Last fall, ETSU students from across multiple disciplines submitted creative writing work for a chance to be published in the university’s annual arts and literary magazine, “The Mockingbird.”
There are four categories: poetry, fiction, non-fiction and drama; and out of those four, one winner is chosen from each.
“Our winners are selected through a blind review process,” said this year’s editor, Jessica Hall. “First I, with the input of my committee of student readers, narrow the entries down to what we feel are the strongest pieces: ten for poetry and five for the other three genres.”
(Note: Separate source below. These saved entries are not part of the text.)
theorem State.presenceReport_eq (s : State) (bits : Nat) : s.presenceReport bits = match s.acq.selected with
    | some x => if s.presenceRestart bits = some x.row then (s.seen bits).restartRow x.row x.method else s.seen bits
    | none => s.seen bits := by
  unfold State.presenceReport
  dsimp only
  cases selected : s.acq.selected with
  | none => rfl
  | some x =>
    have restarts : (((s.seen bits).row x.row).status = .noSignal ∧ ((s.seen bits).row x.row).present ∧ !(s.row x.row).present) ↔
        s.presenceRestart bits = some x.row := by
      simp only [State.presenceRestart, State.selectedRow_of (m := x.method) selected, Option.filter_eq_some_iff, State.seen_row,
        Bool.and_eq_true, beq_iff_eq, true_and, and_assoc, and_comm (a := bits.testBit _ = true)]
    exact if_congr restarts rfl rfl

/-- R72, R100: the rows that a Presence Report leaves, where the row that it restarts is AUTO. -/
def State.presenceInputs (s : State) (bits : Nat) : Vector InputRow 10 :=
  match s.presenceRestart bits with
  | none => (s.seen bits).inputs
  | some k => ((s.seen bits).reported k (bits.testBit k.val) .acquiring).inputs

theorem State.presenceInputs_get (s : State) (bits : Nat) (n : Fin 10) : (s.presenceInputs bits)[n] = { s.row n with
    present := bits.testBit n.val, status := if s.presenceRestart bits = some n then .acquiring else (s.row n).status } := by
  unfold State.presenceInputs
  cases s.presenceRestart bits with
  | none => exact s.seen_row bits n
  | some k =>
    refine ((s.seen bits).row_set k n _).trans ?_
    by_cases same : n = k
    · subst same
      rw [if_pos rfl, if_pos rfl, State.seen_row]
    · rw [if_neg same, if_neg fun h => same (Option.some.inj h).symm, State.seen_row]

theorem State.presenceReport_keeps {bits : Nat} (h : s.presenceRestart bits = none) :
    s.presenceReport bits = { s with inputs := s.presenceInputs bits } := by
  have seen : { s with inputs := s.presenceInputs bits } = s.seen bits := by rw [State.presenceInputs, h]; rfl
  rw [State.presenceReport_eq, seen]
  split
  · rw [h, if_neg nofun]
  · rfl

/-- R95, R100, R101: an AUTO row restarted by a Presence Report awaits the engine. -/
theorem State.presenceReport_restarts {bits : Nat} (h : s.presenceRestart bits = some n) (auto : (s.row n).config.timing = .auto) :
    s.presenceReport bits = State.post { s with inputs := s.presenceInputs bits, acq := s.acq.awaiting } (.acquisition n) 1 := by
  obtain ⟨row, found⟩ := Option.filter_eq_some_iff.mp h
  obtain ⟨m, selected⟩ := State.selectedRow_some row
  have status : (s.row n).status = .noSignal := by simp_all
  simp only [State.presenceReport_eq, State.presenceInputs, selected, h, if_true]
  rw [State.restartRow_auto (by rw [State.seen_row]; exact auto), State.seen_row, status]
  rfl

/-- R100: the answer to a Presence Report. -/
theorem State.Ready.exec_presenceReport (ready : s.Ready .engine) {lo hi : Byte} (h : readU16 lo hi < 1024) {t : State}
    (effect : s.presenceReport (readU16 lo hi) = t) :
    exec (.presenceReport .engine [lo, hi]) s = .next (t.answer .engine 0x81 [lo, hi] ⟨.ok, [lo, hi]⟩) := by
  have run := ready.exec_request .presenceReport (d := [lo, hi]) ⟨0x81, .presenceReport, [.engine], 2⟩ rfl rfl rfl rfl (by simp) nofun
  have answer : owner .presenceReport .engine [lo, hi] s = (t, ⟨.ok, [lo, hi]⟩) := by
    simp only [owner, Machine.presenceReport, if_pos h, effect, le16_readU16]
  rw [answer] at run
  exact run

end Sys2Proof.Machine

open Sys2Proof Sys2Proof.Machine in
/-- Settles O32: the flags that the bits give, the restart of the one row that R100 names, and the parameters clamped. -/
theorem presenceAndParameters : Obligations.PresenceAndParameters := by
  refine ⟨fun s lo hi ready => ⟨fun high => ?high, fun low => ?low⟩, fun s w0 w1 limit ready => ?parameters⟩
  case high =>
    have run := ready.exec_request .presenceReport (d := [lo, hi]) ⟨0x81, .presenceReport, [.engine], 2⟩ rfl rfl rfl rfl (by simp) nofun
    have answer : owner .presenceReport .engine [lo, hi] s = (s, badArgument) := if_neg (Nat.not_lt.mpr high)
    rw [answer] at run
    exact run
  case low =>
    exact ⟨s.presenceInputs _, s.presenceInputs_get _, fun keeps => ready.exec_presenceReport low (State.presenceReport_keeps keeps),
      fun n restart auto => ready.exec_presenceReport low (State.presenceReport_restarts restart auto)⟩
  case parameters =>
    have run := ready.exec_request .setAcquisitionParameters (d := [w0, w1, limit])
      ⟨0x24, .setAcquisitionParameters, [.facility], 3⟩ rfl rfl rfl rfl (by simp) nofun
    refine run.trans (congrArg (fun a => Host.Outcome.next (State.answer _ .facility 0x24 [w0, w1, limit] a)) ?_)
    exact okOrClamped_eq (by rw [bne, beq_eq_decide]; rfl) _
end

section
/-! PROOFS. The checks of Write Input Row and the write of a row that is not selected (O33). -/

namespace Sys2Proof.Machine

variable {s : State} {n : Fin 10}

/-! ### Reading the fields (R175) -/

theorem readFlag_eq {x : Byte} (h : ¬ 1 < x.toNat) : readFlag x = some (x == 1) := by
  have flag : x = 0 ∨ x = 1 := by bv_omega
  rcases flag with rfl | rfl <;> rfl

theorem readPresetRef_none {x : Byte} (high : 7 < x.toNat) (named : x ≠ 0xFF) : readPresetRef x = none := by
  rw [readPresetRef, if_neg named, readPresetNumber_none high]
  rfl

theorem readPresetRef_number {x : Byte} {k : Fin 8} (h : k.val = x.toNat) : readPresetRef x = some (some k) := by
  have named : x ≠ 0xFF := by
    rintro rfl
    exact absurd (h ▸ k.isLt) (by decide)
  rw [readPresetRef, if_neg named, readPresetNumber_eq h]
  rfl

theorem readTiming_fixed {x : Byte} {i : Fin 16} (h : i.val = x.toNat) : readTiming 1 x = .ok (.fixed i) := by
  rw [readTiming, if_neg (by decide), if_pos rfl, dif_pos (h ▸ i.isLt)]
  exact congrArg (Except.ok ∘ Timing.fixed) (Fin.ext h.symm)

theorem readTiming_high {x : Byte} (h : 15 < x.toNat) : readTiming 1 x = .error 5 := by
  rw [readTiming, if_neg (by decide), if_pos rfl, dif_neg (by omega)]

theorem readTiming_unknown {timing : Byte} (h : 1 < timing.toNat) (index : Byte) : readTiming timing index = .error 4 := by
  rw [readTiming, if_neg, if_neg] <;> rintro rfl <;> exact absurd h (by decide)

/-- R74: a timing that passes the checks of codes 4 and 5. -/
theorem readTiming_known {timing index : Byte} (code : ¬ 1 < timing.toNat) (number : ¬ (timing = 1 ∧ 15 < index.toNat)) :
    ∃ t, readTiming timing index = .ok t := by
  have known : timing = 0 ∨ timing = 1 := by bv_omega
  rcases known with rfl | rfl
  · exact ⟨.auto, rfl⟩
  · have low : ¬ 15 < index.toNat := fun high => number ⟨rfl, high⟩
    exact ⟨_, readTiming_fixed (i := ⟨index.toNat, by omega⟩) rfl⟩

/-! ### The checks in order (R74) -/

section
variable {row enabled code mask timing index preset : Byte} {e : Bool}

theorem checkRow_row (h : 9 < row.toNat) : checkRow row enabled code mask timing index preset = .error 1 := by
  simp only [checkRow, readRow_none h]

theorem checkRow_enabled (hrow : readRow row = some n) (h : 1 < enabled.toNat) :
    checkRow row enabled code mask timing index preset = .error 2 := by
  simp only [checkRow, hrow, readFlag_none h]

theorem checkRow_code (hrow : readRow row = some n) (hflag : readFlag enabled = some e) (h : (e && code == 0) = true) :
    checkRow row enabled code mask timing index preset = .error 3 := by
  simp only [checkRow, hrow, hflag, h, if_true]

theorem checkRow_timing (hrow : readRow row = some n) (hflag : readFlag enabled = some e) (hcode : (e && code == 0) = false)
    {k : Byte} (h : readTiming timing index = .error k) : checkRow row enabled code mask timing index preset = .error k := by
  simp only [checkRow, hrow, hflag, hcode, h, Bool.false_eq_true, if_false]

theorem checkRow_preset (hrow : readRow row = some n) (hflag : readFlag enabled = some e) (hcode : (e && code == 0) = false)
    {t : Timing} (htiming : readTiming timing index = .ok t) (h : readPresetRef preset = none) :
    checkRow row enabled code mask timing index preset = .error 6 := by
  simp only [checkRow, hrow, hflag, hcode, htiming, h, Bool.false_eq_true, if_false]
Hall is a master’s candidate in English and a graduate assistant in the Department of Language and Literature. She just completed her thesis on poet John Keats titled “Keats in America,” and she will graduate next month.
The creative adviser for “The Mockingbird” is English professor and poet in residence Jesse Graves, and English professor Thomas Alan Holmes is the technical advisor.
After the pieces are narrowed down, Hall passes them along to the guest judges who then determine which pieces should be published and which pieces should receive a prize. This year’s guest judges were Jane Hicks, poetry; William Kelley Woolfitt, fiction; Randall Wilhelm, drama; and Meredith McCarroll for non-fiction.
“This year, we received 148 poems, 42 fiction submissions, 6 dramas and 16 non-fiction pieces,” Hall said.
Out of those, only 15 poems, two short stories, one one-act play and three non-fiction essays were published with 14 writers represented overall.
This year’s prize for poetry was awarded to Kelsey A. Solomon for her poem, “Because they told me to write my own history.” Solomon is a master’s candidate in English and recently completed her thesis on twentieth and twenty-first century literature. Upon graduation in May, she plans on compiling a manuscript of poetry.
The prize for fiction went to University Honors Scholar Lindsay King’s “Sparking.” King is pursuing a degree in English Literature and Language with a minor in creative writing. This summer King will attend the University of Limerick’s Summer School in Irish Studies.
Undergraduate advertising and public relations student Elizabeth Saulsbury won the prize for drama with her one-act play “Deserted.” She works at Eastman Chemical Company as an intern in Marketing Communications and will graduate in December.
Gabe Cameron, a master’s candidate in English Literature, won the prize for non-fiction for his piece titled “Juxtaposition.” Cameron has presented his research at conferences across the south such as Appalachian State University and the University of North Carolina at Greensboro.
This issue of “The Mockingbird” also features an interview with ETSU alumna and adjunct professor Catherine Pritchard Childress. She was interviewed by Solomon and three of Childress’s poems are published in this article.
“The Mockingbird” includes visual art from students in the ETSU art department. The pieces that were chosen for publication are ones that have won contests this past academic year. The cover image for this edition was chosen by Hall and is titled “Flower” by Alisa Johnson.
“There is no official ‘theme’ for the issue, but one emerged as these pieces were chosen,” Hall said. “The winning poem, Kelsey Solomon’s ‘Because they told me to write my own history,’ serves as a kind of manifesto for the issue in that sense: ‘write your own history’ seems to be the unspoken directive all of these authors have followed.”
A reading of the 43rd issue of “The Mockingbird,” will take place Monday, April 18, at 8 p.m. at The Next Door beside Acoustic Coffeehouse on W. Walnut Street. Hall will host the event and several of the students who are published will read their piece or an excerpt from their piece.
Those interested in a copy of “The Mockingbird” may pick one up at the reading or stop by the tables on the first floor of Burleson Hall.